Method: In this follow-up study, the development of motor-verbal skills was studied in 220 normal readers in the first-grade after 1 year. We administered naming speed test and word and phrase repetition to assess motor-verbal skills. Data were analyzed by descriptive statistic and paired t-test.

Results: The mean of the 6 years old first-graders' speed naming was 87 words per 100 second. In addition, means and standard deviations of word and phrase repetition were 8.41(2.92) and 6.51(1.73) respectively. In addition,, paired t-test showed a significant difference between naming speed, word and phrase repetition first-grade and 5 years old children score(naming speed: t=10.95, p<0.001, word repetition: t= 14.23, p<0.001, phrase repetition: t=12.11, p<0.001) .

Conclusion: In general, 5 years old children's motor-verbal skills significantly improved after one year. Furthermore, the results of this study provide the norm for speech and language pathologists and other professionals. It is important to note that if 5 years old children's motor-verbal skills are under this norm, it will be anticipated that they are at the risk of literacy problem and dyslexia.

Key words: Child, Iran, Language, Motor skills, Preschool

Iran J Psychiatry 2009; 4:160-164

Children with speech and language difficulty often have literacy-problems.
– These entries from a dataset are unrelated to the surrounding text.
@[simp] theorem listWork_frame (s : State) (a : Asker) (h : Half) (n : Byte) (q : Option Byte) :
      (listWork a h n q s).2.officeTime = s.officeTime ∧
      (listWork a h n q s).2.takes = s.takes ∧
      (listWork a h n q s).2.sessions = s.sessions ∧
      (listWork a h n q s).2.consoles = s.consoles ∧
      (listWork a h n q s).2.drops = s.drops ∧
      (listWork a h n q s).2.clearances = s.clearances ∧
      (listWork a h n q s).2.clearanceLock = s.clearanceLock ∧
      (listWork a h n q s).2.auditFailure = s.auditFailure ∧
      (listWork a h n q s).2.auditCountdown = s.auditCountdown ∧
      (listWork a h n q s).2.lastAuditSum = s.lastAuditSum ∧
      (listWork a h n q s).2.queue = s.queue ∧
      (listWork a h n q s).2.serialCounter = s.serialCounter ∧
      (listWork a h n q s).2.params = s.params ∧
      (listWork a h n q s).2.events = s.events ∧
      (listWork a h n q s).2.masks = s.masks ∧
      (listWork a h n q s).2.slot = s.slot ∧
      (listWork a h n q s).2.round = s.round ∧
      (listWork a h n q s).2.inFlight = s.inFlight ∧
      (listWork a h n q s).2.ltx = s.ltx ∧
      (listWork a h n q s).2.miso = s.miso ∧
      (listWork a h n q s).2.passDue = s.passDue ∧
      (listWork a h n q s).2.pending = s.pending ∧
      (∀ j, (listWork a h n q s).2.take j = s.take j) ∧
      (∀ j, (listWork a h n q s).2.session j = s.session j) ∧
      (∀ j, (listWork a h n q s).2.console j = s.console j) ∧
      (∀ j, (listWork a h n q s).2.drop j = s.drop j) ∧
      (∀ j, (listWork a h n q s).2.clearance j = s.clearance j) := by
  unfold listWork
  try dsimp only
  (repeat' split) <;> simp [refuse]

@[simp] theorem readMarksWork_frame (s : State) (h : Half) (n : Byte) :
      (readMarksWork h n s).2.officeTime = s.officeTime ∧
      (readMarksWork h n s).2.takes = s.takes ∧
      (readMarksWork h n s).2.sessions = s.sessions ∧
      (readMarksWork h n s).2.consoles = s.consoles ∧
      (readMarksWork h n s).2.typists = s.typists ∧
      (readMarksWork h n s).2.drops = s.drops ∧
      (readMarksWork h n s).2.clearances = s.clearances ∧
      (readMarksWork h n s).2.clearanceLock = s.clearanceLock ∧
      (readMarksWork h n s).2.auditFailure = s.auditFailure ∧
      (readMarksWork h n s).2.auditCountdown = s.auditCountdown ∧
      (readMarksWork h n s).2.lastAuditSum = s.lastAuditSum ∧
      (readMarksWork h n s).2.queue = s.queue ∧
      (readMarksWork h n s).2.serialCounter = s.serialCounter ∧
      (readMarksWork h n s).2.params = s.params ∧
      (readMarksWork h n s).2.events = s.events ∧
      (readMarksWork h n s).2.masks = s.masks ∧
      (readMarksWork h n s).2.slot = s.slot ∧
      (readMarksWork h n s).2.round = s.round ∧
      (readMarksWork h n s).2.inFlight = s.inFlight ∧
      (readMarksWork h n s).2.ltx = s.ltx ∧
      (readMarksWork h n s).2.miso = s.miso ∧
      (readMarksWork h n s).2.passDue = s.passDue ∧
      (readMarksWork h n s).2.pending = s.pending ∧
      (∀ j, (readMarksWork h n s).2.take j = s.take j) ∧
      (∀ j, (readMarksWork h n s).2.session j = s.session j) ∧
      (∀ j, (readMarksWork h n s).2.console j = s.console j) ∧
      (∀ j, (readMarksWork h n s).2.typist j = s.typist j) ∧
      (∀ j, (readMarksWork h n s).2.drop j = s.drop j) ∧
      (∀ j, (readMarksWork h n s).2.clearance j = s.clearance j) := by
  unfold readMarksWork
  try dsimp only
  (repeat' split) <;> simp [refuse]

/-- A raise of the level leaves everything of a take but its level (R140). -/
theorem Take.relevelled_frame (l : Level) (t : Take) :
    { t.relevelled l with level := t.level } = t ∧ (t.relevelled l).level = max t.level l := ⟨rfl, rfl⟩

/-- A raise of the level leaves the level in force at the end of a take without SEAL-MARK-LOST (R140); with the
flag that level is the take level (R52; log entry 30). -/
theorem State.endLevel_relevelled (s : State) (l : Level) (t : Take) :
    s.endLevel (t.relevelled l) =
      if t.flags.sealMarkLost = true then max t.level l else s.endLevel t := by
  cases h : t.flags.sealMarkLost <;>
    simp [State.endLevel, Take.relevelled, State.levelUnder, State.sessionLevel, h]

/-- A found mark that is itself the console's bookmark is reported as the bookmark, and nothing is stored
(R127). -/
theorem State.bookmark_of_own (s : State) (c : ConsoleIx) (i : TakeIx) (m : Mark)
    (open_ : (s.take i).state ≠ .certified) (kind : m.kind = .bookmark) (source : m.source = .console c)
    (plain : m.speaker = none ∧ m.label = none) : s.bookmark c i m = (some m.id, s) := by
  simp [State.bookmark, NewMark.same, open_, kind, source, plain]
These include problems with reading comprehension, reading aloud, spelling and expressive writing. The reverse is also true. Children with literacy problems often have speech and language difficulties. These present as delayed speech and language development, persisting with articulation, word finding and grammar. Some studies have demonstrated that speech, language and literacy problems co-occur and they are more common in males (1).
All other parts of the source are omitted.